We Christians love to read these Old Testament texts in the light of Christ. Christ crucified is the supreme example of a promise of God apparently failing; a life of virtue apparently unrewarded; a fidelity to God seeming to end in failure and defeat. But no. Here was God’s supreme blessing; God’s final answer; God’s bridging of the gulf between himself and us. Through Jesus, with Jesus, in Jesus, we now come to God unerringly, efficaciously, even easily. And in the human face of Jesus we see also the true face of God. Whoever has seen me, he said at the Last supper, has seen the Father (Jn 14:9).

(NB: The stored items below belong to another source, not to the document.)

theorem loadBody_of_big_outgrown (hr : r.isBig = true) (h : s.PARAMS.KMAX < bitlen v) :
    loadBody r v s = .raised .capacityExceeded s := by
  have hfit : (r.isBig && !fitsBig s v) = true := by rw [hr, Bool.true_and]; exact (not_fitsBig_iff s v).2 h
  rw [loadBody, if_pos hfit]

variable (hr : r.isBig = false)
include hr

/-- The checks of a load of a scalar register. -/
theorem loadBody_of_scalar :
    loadBody r v s =
      if 2 ^ 32 ≤ v then .raised .capacityExceeded s
      else if (r == .MODE || r == .WHITEN) && decide (1 < v) then .raised .invalidParameter s
      else .got (.ok, []) (loadReg r v s) := by
  simp [loadBody, hr, fitsScalar]

theorem loadBody_of_scalar_outgrown (h : 2 ^ 32 ≤ v) : loadBody r v s = .raised .capacityExceeded s := by
  rw [loadBody_of_scalar hr, if_pos h]

end

theorem loadBody_of_no_policy {r : Reg} {v : Nat} {s : State} (hr : r ∈ [Reg.MODE, .WHITEN]) (h1 : 1 < v)
    (h : v < 2 ^ 32) : loadBody r v s = .raised .invalidParameter s := by
  have hbig : r.isBig = false := by fin_cases hr <;> rfl
  have hbad : ((r == .MODE || r == .WHITEN) && decide (1 < v)) = true := by
    simpa [h1] using hr
  rw [loadBody_of_scalar hbig, if_neg (Nat.not_le.2 h), if_pos hbad]

/-- A legal `LD` whose body raises changes `ERR` and answers. -/
theorem exec_ld_raised {r : Reg} {payload : List Byte} {s : State} {e : Status} (he : e ≠ .ok)
    (hl : loadLegalIn r s.PHASE = true) (hb : loadBody r (fromBytes payload) s = .raised e s) :
    exec (.ld r payload) s = .next { s with ERR := e, RSP := s.RSP ++ errorResponse 0x01 e } :=
  exec_plain_error (i := .ld r payload) (readOnlyLoad_of_loadLegalIn payload hl) hl rfl he hb

/-- Settles O15: `LD`'s body check by check. -/
theorem loadRefusesWhatDoesNotFit : Obligations.LoadRefusesWhatDoesNotFit := by
  intro r payload s hph
  have hl : loadLegalIn r s.PHASE = true := (legalIn_iff (.ld r payload) _).2 hph
  refine ⟨fun hr h => ?_, fun hr h => ?_, fun hr h1 h => ?_⟩
  · exact exec_ld_raised nofun hl (loadBody_of_big_outgrown (by fin_cases hr <;> rfl) h)
  · exact exec_ld_raised nofun hl (loadBody_of_scalar_outgrown (by fin_cases hr <;> rfl) h)
  · exact exec_ld_raised nofun hl (loadBody_of_no_policy hr h1 h)

/-! ### A load done twice -/

/-- Of the state, the checks of a load see the parameters alone. -/
theorem loadBody_raised_congr {r : Reg} {v : Nat} {e : Status} {s t u : State} (hps : t.PARAMS = s.PARAMS)
    (h : loadBody r v s = .raised e u) : loadBody r v t = .raised e t := by
  have hfit : fitsBig t v = fitsBig s v := by rw [fitsBig, hps]; rfl
  unfold loadBody at h ⊢
  rw [hfit]
  split at h
  · next h1 => cases h; rw [if_pos h1]
  · next h1 =>
    rw [if_neg h1]
    split at h
    · next h2 => cases h; rw [if_pos h2]
    · next h2 =>
      rw [if_neg h2]
      split at h
      · next h3 => cases h; rw [if_pos h3]
      · cases h

/-- The same value loaded again writes what stands there. -/
theorem loadReg_again (r : Reg) (v : Nat) (op op' : Byte) (s : State) :
    { loadReg r v (respond op .ok [] (loadReg r v s)) with RSP := (respond op' .ok [] (loadReg r v s)).RSP }
      = respond op' .ok [] (loadReg r v s) := by
  cases r <;> rfl

/-- Settles O16: a refusal is refused again, an error raised again, and a value that was loaded is loaded again. -/
theorem loadIsIdempotent : Obligations.LoadIsIdempotent := by
  intro r payload s t h
  cases hr : readOnlyLoad (.ld r payload) with
  | true =>
    rw [exec_readOnlyLoad _ hr, raiseError_ld (e := .illegalCommand) r payload nofun] at h
    cases h
    rw [exec_readOnlyLoad _ hr, raiseError_ld (e := .illegalCommand) r payload nofun]
    exact ⟨_, rfl, rfl⟩
  | false =>
    rw [exec_eq _ hr] at h
    obtain ⟨hl, rfl⟩ | ⟨hl, reply, u, hb, rfl⟩ | ⟨hl, e, u, hb, rfl⟩ := runCommand_cases h
    · rw [raiseError_ld (e := .wrongPhase) r payload nofun]
      exact ⟨_, exec_wrongPhase hr hl, rfl⟩
    · obtain ⟨rfl, rfl, hbig, hscalar, hpolicy⟩ := loadBody_got hb
      have hl' : loadLegalIn r (loadReg r (fromBytes payload) s).PHASE = true := by
        rw [loadReg_PHASE]; exact hl
      have hfit : r.isBig = true → bitlen (fromBytes payload) ≤ (loadReg r (fromBytes payload) s).PARAMS.KMAX := by
        rw [loadReg_PARAMS]; exact hbig
      exact ⟨_, exec_ld_of_loadBody hl' (loadBody_of_fits hfit hscalar hpolicy), loadReg_again r _ _ _ s⟩
    · obtain rfl := bodyOf_raised_of_not_init rfl hb
      obtain ⟨hok, -⟩ := bodyOf_raised_status hb
      rw [raiseError_ld r payload hok]
      exact ⟨_, exec_ld_raised hok hl (loadBody_raised_congr (s := u) rfl hb), rfl⟩

/-! ### `STATUS` -/

theorem phaseCode_lt (ph : Phase) : phaseCode ph < 4 := by cases ph <;> decide

theorem flagCode_lt (f : Bool) : flagCode f < 2 := by cases f <;> decide

theorem statusCode_lt (st : Status) : statusCode st < 8 := by cases st <;> decide

theorem flagCode_eq_one_iff (f : Bool) : flagCode f = 1 ↔ f = true := by cases f <;> decide

theorem statusWord_toNat (s : State) :
    (statusWord s).toNat =
      phaseCode s.PHASE + 4 * flagCode s.PV + 8 * flagCode s.QV + 256 * statusCode s.ERR := by
  have h1 := phaseCode_lt s.PHASE
  have h2 := flagCode_lt s.PV
  have h3 := flagCode_lt s.QV
  have h4 := statusCode_lt s.ERR
  rw [statusWord, BitVec.toNat_ofNat, Nat.mod_eq_of_lt (by omega)]

/-- Settles O18: the four fields do not overlap, and nothing is carried from one to the next. -/
theorem statusWordHasItsFields : Obligations.StatusWordHasItsFields := by
  intro s
  have h1 := phaseCode_lt s.PHASE
  have h2 := flagCode_lt s.PV
  have h3 := flagCode_lt s.QV
  have h4 := statusCode_lt s.ERR
  have hPV : (statusWord s).toNat / 2 ^ 2 % 2 = flagCode s.PV := by rw [statusWord_toNat]; omega
  have hQV : (statusWord s).toNat / 2 ^ 3 % 2 = flagCode s.QV := by rw [statusWord_toNat]; omega
  refine ⟨?_, ?_, ?_, ?_, ?_, ?_⟩
  · rw [statusWord_toNat]; omega
  · rw [BitVec.getLsbD, Nat.testBit_eq_decide_div_mod_eq, hPV, Bool.eq_iff_iff, decide_eq_true_iff,
      flagCode_eq_one_iff]
  · rw [BitVec.getLsbD, Nat.testBit_eq_decide_div_mod_eq, hQV, Bool.eq_iff_iff, decide_eq_true_iff,
      flagCode_eq_one_iff]
  · rw [statusWord_toNat]; omega
  · rw [statusWord_toNat]; omega
  · rw [statusWord_toNat]; omega

end Sys2Proof.Machine
end

section
/-!
The prime unit and the prime search: the Miller-Rabin realisation (45_modexp R217), the contract of `NextPrime` and
`ProbPrime` (41_modulus R148), and the search over the candidates (R144).
-/

namespace Sys2Proof

/-! ### One Miller-Rabin round -/

/-- Halving takes exactly the twos out. -/
theorem splitTwos_eq {s d fuel : Nat} (hd : d % 2 = 1) (hs : s ≤ fuel) : splitTwos fuel (2 ^ s * d) = (s, d) := by
  induction s generalizing fuel with
  | zero =>
    cases fuel with
    | zero => simp [splitTwos]
    | succ fuel => simp [splitTwos, hd]
  | succ s ih =>
    obtain ⟨fuel, rfl⟩ : ∃ f, fuel = f + 1 := ⟨fuel - 1, by omega⟩
    have heven : 2 ^ (s + 1) * d = 2 * (2 ^ s * d) := by ring
    rw [heven, splitTwos, if_pos (Nat.mul_mod_right 2 _), Nat.mul_div_cancel_left _ (by decide),
      ih (Nat.le_of_succ_le_succ hs)]

theorem splitTwos_of_bitlen {m s d : Nat} (hm : m = 2 ^ s * d) (hd : d % 2 = 1) :
    splitTwos (bitlen m) m = (s, d) := by
  have hle : 2 ^ s ≤ m := hm ▸ Nat.le_mul_of_pos_right _ (by omega)
  have hs : s ≤ bitlen m := ((lt_bitlen_iff m s).2 hle).le
  conv_lhs => arg 2; rw [hm]
  exact splitTwos_eq hd hs

theorem squaresReach_iff (n k y : Nat) :
    squaresReach n k y = true ↔ ∃ r < k, y ^ 2 ^ (r + 1) % n = n - 1 := by
  induction k generalizing y with
  | zero => simp [squaresReach]
  | succ k ih =>
    have hsq : ∀ r, (y ^ 2 % n) ^ 2 ^ (r + 1) % n = y ^ 2 ^ (r + 1 + 1) % n := fun r => by
      rw [← Nat.pow_mod, ← pow_mul, ← pow_succ']
    rw [squaresReach, Bool.or_eq_true, decide_eq_true_iff, modExp_eq, ih, Nat.exists_lt_succ_left]
    simp only [hsq, Nat.zero_add, pow_one]

/-- Settles O58: the twos of `n - 1` are split off, and squaring doubles the exponent. -/
theorem millerRabinRoundTestsTheSquaresOfThePower :
    Obligations.MillerRabinRoundTestsTheSquaresOfThePower := by
  intro n a s d h5 hodd h2 ha hsplit hd
  obtain ⟨s, rfl⟩ : ∃ s', s = s' + 1 := by
    cases s with
    | zero => rw [pow_zero, Nat.one_mul] at hsplit; omega
    | succ s => exact ⟨s, rfl⟩
  have hpow : ∀ r, (a ^ d % n) ^ 2 ^ (r + 1) % n = a ^ (2 ^ (r + 1) * d) % n := fun r => by
    rw [← Nat.pow_mod, ← pow_mul, Nat.mul_comm]
  simp only [mrRound, splitTwos_of_bitlen hsplit hd, modExp_eq, Bool.or_eq_true, decide_eq_true_iff,
    squaresReach_iff, hpow, Nat.add_sub_cancel, or_assoc]
  rw [Nat.exists_lt_succ_left, pow_zero, Nat.one_mul]

/-! ### Primes pass -/

/-- In a field a root of unity of order a power of two is 1, or one of its squares is -1. -/
theorem eq_one_or_pow_eq_neg_one {F : Type} [Field F] {x : F} {s : Nat} (h : x ^ 2 ^ s = 1) :
    x = 1 ∨ ∃ r < s, x ^ 2 ^ r = -1 := by
  induction s with
  | zero => exact .inl (by simpa using h)
  | succ s ih =>
    have hsq : x ^ 2 ^ s * x ^ 2 ^ s = 1 := by rw [← pow_two, ← pow_mul, ← pow_succ, h]
    rcases mul_self_eq_one_iff.1 hsq with h1 | h1
    · exact (ih h1).imp_right fun ⟨r, hr, hx⟩ => ⟨r, hr.trans (Nat.lt_succ_self s), hx⟩
    · exact .inr ⟨s, Nat.lt_succ_self s, h1⟩

/-- Fermat's theorem for the bases of the rounds. -/
theorem natCast_pow_sub_one {p a : Nat} [Fact p.Prime] (h2 : 2 ≤ a) (ha : a + 2 ≤ p) :
    ((a : ZMod p)) ^ (p - 1) = 1 := by
  refine ZMod.pow_card_sub_one_eq_one fun h0 => ?_
  have hle := Nat.le_of_dvd (by omega) ((ZMod.natCast_eq_zero_iff a p).1 h0)
  omega

theorem pow_mod_of_natCast {p a e v : Nat} (hv : v < p) (h : (a : ZMod p) ^ e = (v : ZMod p)) :
    a ^ e % p = v := by
  have hmod := (ZMod.natCast_eq_natCast_iff' (a ^ e) v p).1 (by rw [Nat.cast_pow, h])
  rwa [Nat.mod_eq_of_lt hv] at hmod

/-- A prime passes every round (45_modexp R217). -/
theorem mrRound_of_prime {p a : Nat} (hp : p.Prime) (h5 : 5 ≤ p) (h2 : 2 ≤ a) (ha : a + 2 ≤ p) :
    mrRound p a = true := by
  have : Fact p.Prime := ⟨hp⟩
  have hodd : p % 2 = 1 := hp.eq_two_or_odd.resolve_left (by omega)
  obtain ⟨s, d, hd, hsplit⟩ := Nat.exists_eq_two_pow_mul_odd (n := p - 1) (by omega)
  rw [millerRabinRoundTestsTheSquaresOfThePower p a s d h5 hodd h2 ha hsplit (Nat.odd_iff.1 hd)]
  have hone : ((1 : ℕ) : ZMod p) = 1 := Nat.cast_one
  have hneg : ((p - 1 : ℕ) : ZMod p) = -1 := by
    rw [Nat.cast_sub (by omega), ZMod.natCast_self, hone, zero_sub]
  have hroot : ((a : ZMod p) ^ d) ^ 2 ^ s = 1 := by
    rw [← pow_mul, Nat.mul_comm, ← hsplit, natCast_pow_sub_one h2 ha]
  rcases eq_one_or_pow_eq_neg_one hroot with h1 | ⟨r, hr, hx⟩
  · exact .inl (pow_mod_of_natCast (by omega) (h1.trans hone.symm))
  · refine .inr ⟨r, hr, pow_mod_of_natCast (by omega) ?_⟩
    rw [Nat.mul_comm, pow_mul, hx, hneg]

Quaerite Dominum et confirmamini – seek the Lord, and be strengthened, we sang. To strengthen and encourage us along our way, we can be much helped by art – by painting and sculpture - maybe especially by the traditional art of the Icon. Also by poetry: witness especially the poetry of the Psalms. Also, maybe above all, by music. We who are privileged to inherit the tradition of Gregorian Chant believe this music has more than human inspiration. We seem to hear the Holy Spirit himself breathing through it, in worship with words and beyond words; in song that seems of itself to draw us to God: to lift our prayer up to God.

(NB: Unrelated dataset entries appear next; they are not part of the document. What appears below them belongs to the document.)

-- ==== Sys2Proof/Machine/State.lean ====
section
/-! DEFINITION. The state of the module as plain data, the reasons a step can stop, and the state after
reset. Every structure cites the rules of spec/ that give its fields. -/
namespace Sys2Proof.Machine

open Sys2Proof

/-- Why the model stops. -/
inductive Fault where
  /-- An access to a physical address that the physical map of R159 says holds no memory. Raised by the
  operations that read or write physical memory for a command, when a page entry names a frame outside
  the stacks. Safe: the hardware holds no such entry. -/
  | noMemory (address : Nat)
deriving DecidableEq, Repr

/-- Why a command has no meaning. -/
inductive Refusal where
  /-- The command is not modelled. No command of this model answers so. Safe. -/
  | notModelled (mnemonic : String)
deriving DecidableEq, Repr

/-! ### Tick and timebase (02, 15) -/

/-- The timebase: R24 to R28, R31, R32, R44, R268, and the announcements of R334, R337, R338; `breakingIn`: a break-in point
(R272) is admitting, outside every sluice; `lastCount` and `lastN`: the number and the period of the tick that the last
boundary ended (R32). -/
structure TickSt where
  count : Nat
  periodN : Nat
  sluiceMax : Nat
  sluiceLen : Nat
  localNs : Nat
  anchorTick : Nat
  anchorS : Nat
  anchorNs : Nat
  anchorDue : Bool
  sync : Nat
  capacity : Nat
  coresN : Nat
  exclusiveTick : Bool
  breakingIn : Bool
  lostCapacity : Bool
  admSeq : Nat
  lastCount : Nat
  lastN : Nat
  capWindow : List Nat
  ptpSec : Nat
  ptpNs : Nat
deriving DecidableEq, Repr

/-! ### Power, sidebands, environment (19, 20) -/

/-- The input, resets, sidebands, sensors, array clock and PPS discipline: R398 to R404, R413 to R419. -/
structure PowerSt where
  input54 : Bool
  pwrGood : Bool
  modReset : Bool
  tripHold : Bool
  running : Bool
  noImage : Bool
  blocked : Bool
  thermAlert : Bool
  flashSel : Bool
  flashGranted : Bool
  sensors : List Int
  inputPower : Nat
  clockMHz : Nat
  ptp : BitVec 3
  ppsUse : Bool
  ppsBad : Nat
  ppsGood : Nat
  bootModuleId : Option Nat
deriving DecidableEq, Repr

/-! ### Fuses and flash (18, 14, 19) -/

/-- The one-time fuses (R374). -/
structure FuseSt where
  rootDigest : List Byte
  identitySeed : List Byte
  serial : W64
  rollback : BitVec 64
  issued : W32
  certSignature : List Byte
deriving DecidableEq, Repr

/-- A value of a dictionary entry (R9): a number for BOOL, U8 to U64, I32, I64 and F32 (its bits), bytes
for STR, BLOB and DIGEST256. -/
inductive OdVal where
  | num (n : Nat)
  | bytes (b : List Byte)
deriving DecidableEq, Repr

/-- A store area of the flash (R313): its age, whether its digest verifies, its values. -/
structure StoreArea where
  serial : Nat
  intact : Bool
  values : KMap OdVal
deriving DecidableEq, Repr

/-- The firmware flash: image slots (R376), store areas (R313), installation journal (R381), fault record
(R409). -/
structure FlashSt where
  imageA : List Byte
  imageB : List Byte
  storeA : StoreArea
  storeB : StoreArea
  storeCount : Nat
  journalState : Nat
  journalPhase : Nat
  journalBytes : Nat
  faultRecord : BitVec 16
deriving DecidableEq, Repr

/-! ### The object dictionary (14) -/

/-- The state of a commit entry (R49). -/
inductive CommitState where
  | idle
  | pending
  | syncing
deriving DecidableEq, Repr

/-- A notification record waiting for delivery (R314). -/
structure Pending where
  key : Nat
  tick : Nat
  changes : Nat
  value : OdVal
deriving DecidableEq, Repr

/-- A JDP session (R304 to R306, R314, R315), with the request count of the installation port (R380): the address that
opened it, the ends of the datagram of its last accepted frame, the local time at the boundary before that frame. -/
structure Session where
  number : Nat
  addr : IpAddr
  peer : Endpoint
  seenNs : Nat
  nonce : List Byte
  lastSeq : Nat
  lastFrame : List Byte
  lastResponse : List Byte
  instSeq : Nat
  instFrame : List Byte
  instResponse : List Byte
  subs : List Nat
  pend : List Pending
  notifySeq : Nat
deriving DecidableEq, Repr

/-- A frame that arrived during a sluice and waits for its end (R303). -/
structure Deferred where
  src : Transport
  frame : List Byte
deriving DecidableEq, Repr

/-- The dictionary server: values (R311), commit entries (R49), stores (R312), sessions (R305). A key is
index × 256 + subindex. -/
structure OdSt where
  live : KMap OdVal
  rwt : KMap OdVal
  rwb : KMap OdVal
  shadow : KMap OdVal
  counters : KMap Nat
  groupCommit : CommitState
  quotaCommit : CommitState
  skipCommit : Vector CommitState 4
  quantCommit : Vector CommitState 4
  quotaReject : Nat
  quotaScaled : Bool
  groupEpoch : KMap Nat
  groupNextSeq : KMap Nat
  groupWritten : List Nat
  storeState : Nat
  storeTaken : KMap OdVal
  quiesceState : Nat
  stormTick : Nat
  stormTenancy : Nat
  stormWide : List (Nat × Nat × Nat)
  stormFired : List (Nat × Nat)
  configDigest : Vector (List Byte) 4
  sessions : List Session
  deferred : List Deferred
  mbxSubs : Vector (List Nat) 4
  mbxPend : Vector (List Pending) 4
  nonceCount : Nat
  notified : KMap OdVal
deriving DecidableEq, Repr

You can hear today’s Introit as the first piece on our “Tempus per annum” CD. The composer here has set his text in the second mode. This mode is structured around a narrow minor third interval: which would naturally lend itself to expressions of sorrow. But here the Chant conveys a prayer that is deeply interior, contemplative, peaceful. The steady alternation between the two structural notes gives an impression of calm stability. But against that, the light ornaments give an equally strong impression of forward movement, of progress, of steady direction towards a goal.

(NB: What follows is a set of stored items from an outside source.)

/-- The quota index of a demand that can never be met (R179): the pool's where Tt may hold frames of the pool and they
do not suffice, else the resource's own (DESIGN CHOICE, log entry 57). -/
def State.shortIndex (s : State) (t : Fin 4) (own : Nat) : Nat := 8 * t.val + (if s.poolMost t = 0 then own else 4)

/-- KV frames that admitted and split slices of Tt may still take (R33, R145). -/
def State.kvPromised (s : State) (t : Fin 4) : Nat :=
  (allQ.map (fun q =>
    match s.run t q with
    | none => 0
    | some r => (r.slices.map (fun sl =>
        if sl.state == .admitted || sl.state == .finished || (sl.state == .waiting && sl.segment.getD 0 ≠ 0) then
          sl.kvPages - sl.kvUsed else 0)).sum)).sum

/-- The part of n more KV frames of Tt that would lie in the pool. -/
def State.kvOver (s : State) (t : Fin 4) (n : Nat) : Nat :=
  let u := s.kvUse t + s.kvPromised t
  ceilDiv (u + n - s.quota t 3) 30 - ceilDiv (u - s.quota t 3) 30

/-- Free KV slots in the arena frames of Tt. -/
def State.slotsFree (s : State) (t : Fin 4) : Nat :=
  30 * (s.mem.frameUse.filter (fun x => x.2 == .arena t)).length - s.kvUse t

/-- General frames that must stay free for the arenas of admitted slices (R33, R173), with n more KV frames of Tt. -/
def State.arenaHoldWith (s : State) (t : Fin 4) (n : Nat) : Nat :=
  (allT.map (fun u => ceilDiv (s.kvPromised u + (if u = t then n else 0) - s.slotsFree u) 30)).sum

/-- General frames that must stay free for the arenas of admitted slices. -/
def State.arenaHold (s : State) : Nat := s.arenaHoldWith 0 0

/-- Takes a free frame, zero-filled, for a use, from a chosen stack on (R168); what is held for arenas goes to arenas
only. -/
def State.takeFrame (s : State) (stack : Nat) (u : FrameUse) : Option (Nat × State) :=
  let arena := match u with
    | .arena _ => true
    | _ => false
  if !arena && s.freeGeneral ≤ s.arenaHold then none
  else (s.pickFrame stack).map (fun x =>
    let s := (s.useFrame x.1 u).zeroFrame x.1
    (x.1, s.bump 0x9025 7 (if x.2 then 1 else 0)))

/-! ### Eviction (R182, R183) -/

/-- The wide shadow of a page frame is released with the frame (R109). -/
def State.dropShadow (s : State) (frame : Nat) : State :=
  let own := s.mem.shadowOwner.filter (fun x => x.2 == frame)
  let s := s.each (own.map (·.1)) State.freeFrame
  { s with mem := { s.mem with shadows := kdel s.mem.shadows frame,
                               shadowOwner := s.mem.shadowOwner.filter (fun x => x.2 != frame) } }

/-- Evicts a stacked page: its home frame, every copy and the frame that it is copied to are freed; EVICTED is set at
step 6 (R183). -/
def State.evictPage (s : State) (t : Fin 4) (v : Nat) : State :=
  match s.page t v with
  | none => s
  | some e =>
    let s := (s.freeFrame e.home).dropShadow e.home
    let s := match e.migrateTo with
      | some g => s.freeFrame g
      | none => s
    let s := s.dropDie (fun _ u => u == .pin t v || u == .copy t v)
    let s := s.modPage t v (fun e =>
      { e with lost := true, staged := 0, wide := false, migrateTo := none, migrated := false })
    s.bump 0x9025 4 1

/-- Step 6 sets EVICTED in the entries of the pages that have been evicted (R183). -/
def State.settleEvictions (s : State) : State :=
  { s with mem := { s.mem with pages := Vector.map (fun (m : KMap PageEntry) =>
      m.map (fun (x : Nat × PageEntry) => (x.1, { x.2 with evicted := x.2.gone, lost := false }))) s.mem.pages } }

/-- Whether a running command pins a frame that it reads (R203). -/
def State.opPins (s : State) (f : Nat) : Bool :=
  allTQ.any (fun x => ((s.run x.1 x.2).map (fun r => r.pinned.contains f)).getD false)

/-! ### Reaching a page -/

/-- What an access to a page finds. -/
inductive Reach where
  | frame (f : Nat)
  | error (code : Nat)
deriving DecidableEq, Repr

/-- Whether a frame lies on a stack that is marked failed (R409, class 2). -/
def State.frameFailed (s : State) (f : Nat) : Bool := s.health.failedStacks.getLsbD (stackOfFrame f)

/-- A frame, or the error of an access to a failed stack. -/
def State.reachFrame (s : State) (f : Nat) : Reach :=
  if s.frameFailed f then .error Config.errMemoryFailed else .frame f

/-- The frame of a committed page, or the error of an access to it: absent model (R390), unmapped, evicted, on a failed
stack with no complete copy in a die store, which would serve the read (R172). -/
def State.reachCommitted (s : State) (t : Fin 4) (v : Nat) : Reach :=
  if inModelWindow v then
    if s.mem.model.sealedNow then
      match s.modelFrame v with
      | some f => if (kget s.mem.model.staged (v - Config.modelPage0)).getD 0 ≠ 0 then .frame f else s.reachFrame f
      | none => .error Config.errPageUnmapped
    else .error Config.errModelAbsent
  else
    match s.page t v with
    | none => .error Config.errPageUnmapped
    | some e =>
      if e.gone then .error Config.errPageEvicted
      else if e.staged ≠ 0 then .frame e.home
      else s.reachFrame e.home

/-- The fresh page of a list for a page. -/
def freshOf (l : List FreshPage) (v : Nat) : Option Nat := (l.find? (fun x => x.vpage == v)).map (·.frame)

/-- The committed slices of a command but for one, in the order in which they committed: each was last admitted in the
tick before (R26, R103). -/
def CmdRun.committedBut (r : CmdRun) (idx : Nat) : List Slice :=
  sortBy (fun (a b : Slice) => decide (a.admOrder < b.admOrder))
    (r.slices.filter (fun x => x.state == .committed && x.idx != idx))

/-- The held copy of a page: a prepared copy that a sluice has kept for a fallback command, then the fresh pages of
its committed slices, of which the last to commit counts (R103, R196). -/
def CmdRun.heldPage (r : CmdRun) (idx v : Nat) : Option Nat :=
  (freshOf (r.prepared.filter (·.stored)) v).orElse (fun _ =>
    (r.committedBut idx).foldl (fun acc x => (freshOf x.fresh v).orElse (fun _ => acc)) none)

/-- The page that a slice sees: its own writes, the held effects of its command's committed slices, then the
committed state (R35, R103). -/
def State.reachSlice (s : State) (ref : SliceRef) (v : Nat) : Reach :=
  let own := (s.slice ref).bind (fun sl => freshOf sl.fresh v)
  let held := (s.run ref.t ref.q).bind (fun r => r.heldPage ref.idx v)
  match own.orElse (fun _ => held) with
  | some f => s.reachFrame f
  | none => s.reachCommitted ref.t v

/-- The physical address of an offset in a frame. -/
def phys (f a : Nat) : Nat := f * Config.pageBytes + a % Config.pageBytes

/-- The byte at a physical address. -/
def State.pbyte (s : State) (a : Nat) : Byte := memRead s.mem.mem a

/-- Reads n bytes at an address through a way of reaching pages; unreachable bytes read 0 (the caller has
checked them). -/
def State.readVia (s : State) (reach : Nat → Reach) (a : Nat) : Nat → List Byte
  | 0 => []
  | n + 1 =>
    (match reach (pageOf a) with
      | .frame f => s.pbyte (phys f a)
      | .error _ => 0) :: s.readVia reach (a + 1) n

/-- The first address of a range whose page cannot be reached, with its error, looking page by page. -/
def badPage (reach : Nat → Reach) (a stop : Nat) : Nat → Option (Nat × Nat)
  | 0 => none
  | k + 1 =>
    if stop ≤ a then none
    else
      match reach (pageOf a) with
      | .error c => some (a, c)
      | .frame _ => badPage reach ((pageOf a + 1) * Config.pageBytes) stop k

/-- The first unreachable address of n bytes. -/
def checkRange (reach : Nat → Reach) (a n : Nat) : Option (Nat × Nat) :=
  badPage reach a (a + n) (n / Config.pageBytes + 2)

/-- Whether a page has 2^52 or more as its address. -/
def beyond52 (a : Nat) : Bool := 2 ^ 52 ≤ a

/-- Writes bytes to physical memory. -/
def State.pwrite (s : State) (a : Nat) (bs : List Byte) : State :=
  { s with mem := { s.mem with mem := memWriteN s.mem.mem a bs } }

/-- Writes bytes at addresses through a page-to-frame map; a byte whose page the map lacks is not written. -/
def State.writeVia (s : State) (frameOf : Nat → Option Nat) (a : Nat) : List Byte → State
  | [] => s
  | b :: r =>
    let s := match frameOf (pageOf a) with
      | some f => { s with mem := { s.mem with mem := memWrite s.mem.mem (phys f a) b } }
      | none => s
    s.writeVia frameOf (a + 1) r

/-- Committed bytes of Tt at an address. -/
def State.readT (s : State) (t : Fin 4) (a n : Nat) : List Byte := s.readVia (s.reachCommitted t) a n

/-- A committed little-endian number of Tt. -/
def State.numT (s : State) (t : Fin 4) (a n : Nat) : Nat := ofLe (s.readT t a n)

/-- The first unreachable address of a committed range of Tt. -/
def State.checkT (s : State) (t : Fin 4) (a n : Nat) : Option (Nat × Nat) := checkRange (s.reachCommitted t) a n

/-- The pages of a range. -/
def pagesOf (a n : Nat) : List Nat :=
  if n = 0 then [] else (List.range (pageOf (a + n - 1) + 1 - pageOf a)).map (· + pageOf a)

/-- The wide blocks of a frame without those that begin in a range of its page; bytes written other than by a tile store
are narrow. -/
def State.narrowPage (s : State) (f v a n : Nat) : State :=
  match kget s.mem.shadows f with
  | none => s
  | some l =>
    let l := l.filter (fun (b : WideBlock) =>
      let x := v * Config.pageBytes + b.offset
      x < a || a + n ≤ x)
    if l.isEmpty then s.dropShadow f else { s with mem := { s.mem with shadows := kset s.mem.shadows f l } }

/-- Drops the wide blocks that begin in a written range. -/
def State.narrow (s : State) (frameOf : Nat → Option Nat) (a n : Nat) : State :=
  s.each (pagesOf a n) (fun s v =>
    match frameOf v with
    | some f => s.narrowPage f v a n
    | none => s)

Looking out on our world, and on the Church, and even on our own situation here, we may well feel cause for despond. But we are reminded today, yet again, that our lives are set towards God. They are going somewhere; towards one who is with us even now, but who ever calls us to deeper union with himself. Now we seek him with joy, but also amid darkness and difficulties. Our ultimate goal, according to his promise, is perfect possession, in consummated joy. And now in this Holy Eucharist we not only seek God: we find him. For as we come to him, so he comes to us; and as we give ourselves to him, so he gives himself to us – always for our good, our consolation, our joy - in Jesus Christ our Lord.